Satish Kumar stays strongly,“We need the greening of education rather than the screening of education. Our children need to learn not only about Nature, but also from Nature. They need to learn from forests and farming, from permaculture and agriculture, from agro-ecology and organic gardening, from marine life and wild-life. Such knowledge and skills cannot be learnt by looking at computer screens…A computer is a box. it teaches you to think within the box. If you want to think outside of the box, you need to go out into your community, and out into the natural world. Children need to go into Nature with experienced teachers. Nature herself is the best and the greatest teacher. With the combination of human teacher and Nature teacher, assisted by a limited amount of internet, children will gain a much more rounded education than through the digitally controlled and centralized system proposed by the techno-giants.”

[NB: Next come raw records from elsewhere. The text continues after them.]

-- ==== Sys2Proof/Machine/Dispatch.lean ====
section
/-! DEFINITION. One arm for each command. -/

namespace Sys2Proof.Machine

/-- A command's effect on everything but the queue. -/
def exec (i : Instr) (s : State) : Host.Outcome State Fault Refusal :=
  match i with
  | .powerOn straps => Sys2Proof.Machine.execPowerOn straps s
  | .sampleTick inputs => Sys2Proof.Machine.execSampleTick inputs s
  | .settlingComplete channel => Sys2Proof.Machine.execSettlingComplete channel s
  | .hitEnd channel => Sys2Proof.Machine.execHitEnd channel s
  | .maxHitDurationExceeded channel => Sys2Proof.Machine.execMaxHitDurationExceeded channel s
  | .holdCountReached channel => Sys2Proof.Machine.execHoldCountReached channel s
  | .siteSecond => Sys2Proof.Machine.execSiteSecond s
  | .pairingDeadline lane row index => Sys2Proof.Machine.execPairingDeadline lane row index s
  | .rowAExpiry lane => Sys2Proof.Machine.execRowAExpiry lane s
  | .presenceOccupied lane => Sys2Proof.Machine.execPresenceOccupied lane s
  | .presenceReleased lane => Sys2Proof.Machine.execPresenceReleased lane s
  | .closeDelayExpiry lane => Sys2Proof.Machine.execCloseDelayExpiry lane s
  | .durationExpiry lane => Sys2Proof.Machine.execDurationExpiry lane s
  | .triggerPulseEnd lane => Sys2Proof.Machine.execTriggerPulseEnd lane s
  | .injectionPulse => Sys2Proof.Machine.execInjectionPulse s
  | .testExpiry => Sys2Proof.Machine.execTestExpiry s
  | .claimIdleExpiry => Sys2Proof.Machine.execClaimIdleExpiry s
  | .commitTimeoutExpiry => Sys2Proof.Machine.execCommitTimeoutExpiry s
  | .activation => Sys2Proof.Machine.execActivation s
  | .persistComplete readBackEqual => Sys2Proof.Machine.execPersistComplete readBackEqual s
  | .restartInput => Sys2Proof.Machine.execRestartInput s
  | .restartTakesEffect => Sys2Proof.Machine.execRestartTakesEffect s
  | .lineBreak port => Sys2Proof.Machine.execLineBreak port s
  | .interByteGapTimeout port => Sys2Proof.Machine.execInterByteGapTimeout port s
  | .frameReceived port => Sys2Proof.Machine.execFrameReceived port s
  | .responseSent port => Sys2Proof.Machine.execResponseSent port s
  | .noticePulseEnd port => Sys2Proof.Machine.execNoticePulseEnd port s
  | .reminderExpiry port => Sys2Proof.Machine.execReminderExpiry port s
  | .unknownCommand port code tag => Sys2Proof.Machine.execUnknownCommand port code tag s
  | .status port tag => Sys2Proof.Machine.execStatus port tag s
  | .counters port tag => Sys2Proof.Machine.execCounters port tag s
  | .clearCounters port tag => Sys2Proof.Machine.execClearCounters port tag s
  | .notices port tag => Sys2Proof.Machine.execNotices port tag s
  | .ackNotices port tag flags => Sys2Proof.Machine.execAckNotices port tag flags s
  | .setNotice port tag mask lineMode reminder => Sys2Proof.Machine.execSetNotice port tag mask lineMode reminder s
  | .setFilter port tag laneMask classMask format => Sys2Proof.Machine.execSetFilter port tag laneMask classMask format s
  | .setAlerts port tag subscription => Sys2Proof.Machine.execSetAlerts port tag subscription s
  | .fetch port tag => Sys2Proof.Machine.execFetch port tag s
  | .readSeq port tag seq firstAxle => Sys2Proof.Machine.execReadSeq port tag seq firstAxle s
  | .seek port tag target seq => Sys2Proof.Machine.execSeek port tag target seq s
  | .takeAlert port tag => Sys2Proof.Machine.execTakeAlert port tag s
  | .tableSelect port tag table index stepMode => Sys2Proof.Machine.execTableSelect port tag table index stepMode s
  | .tableRead port tag => Sys2Proof.Machine.execTableRead port tag s
  | .tableWrite port tag entry => Sys2Proof.Machine.execTableWrite port tag entry s
  | .commit port tag => Sys2Proof.Machine.execCommit port tag s
  | .discard port tag => Sys2Proof.Machine.execDiscard port tag s
  | .laneMode port tag lane mode => Sys2Proof.Machine.execLaneMode port tag lane mode s
  | .laneTest port tag lane pattern => Sys2Proof.Machine.execLaneTest port tag lane pattern s
  | .channelResume port tag channel => Sys2Proof.Machine.execChannelResume port tag channel s
  | .setClock port tag seconds => Sys2Proof.Machine.execSetClock port tag seconds s
  | .restart port tag => Sys2Proof.Machine.execRestart port tag s
  | .characterReceived port byte stopBitGood => Sys2Proof.Machine.execCharacterReceived port byte stopBitGood s
  | .powerLoss => Sys2Proof.Machine.execPowerLoss s

end Sys2Proof.Machine
end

This understanding of education leads Satish Kumar to warn, “Placing the future of our children in the hands of a few digital giants like Google, Microsoft and Amazon that had been put in charge of educational systems would be a recipe for digital dictatorship and would open the door to disaster. If democratic societies are opposed to military dictatorship, why should they embrace corporate dictatorship?”
Technology has its role, but this role should not be overplayed. Satish Kumar concludes – “Technology has a place in education, but let us keep it in its place and not allow it to dominate our lives and the lives of our children. Technology is a good servant, but a bad master.”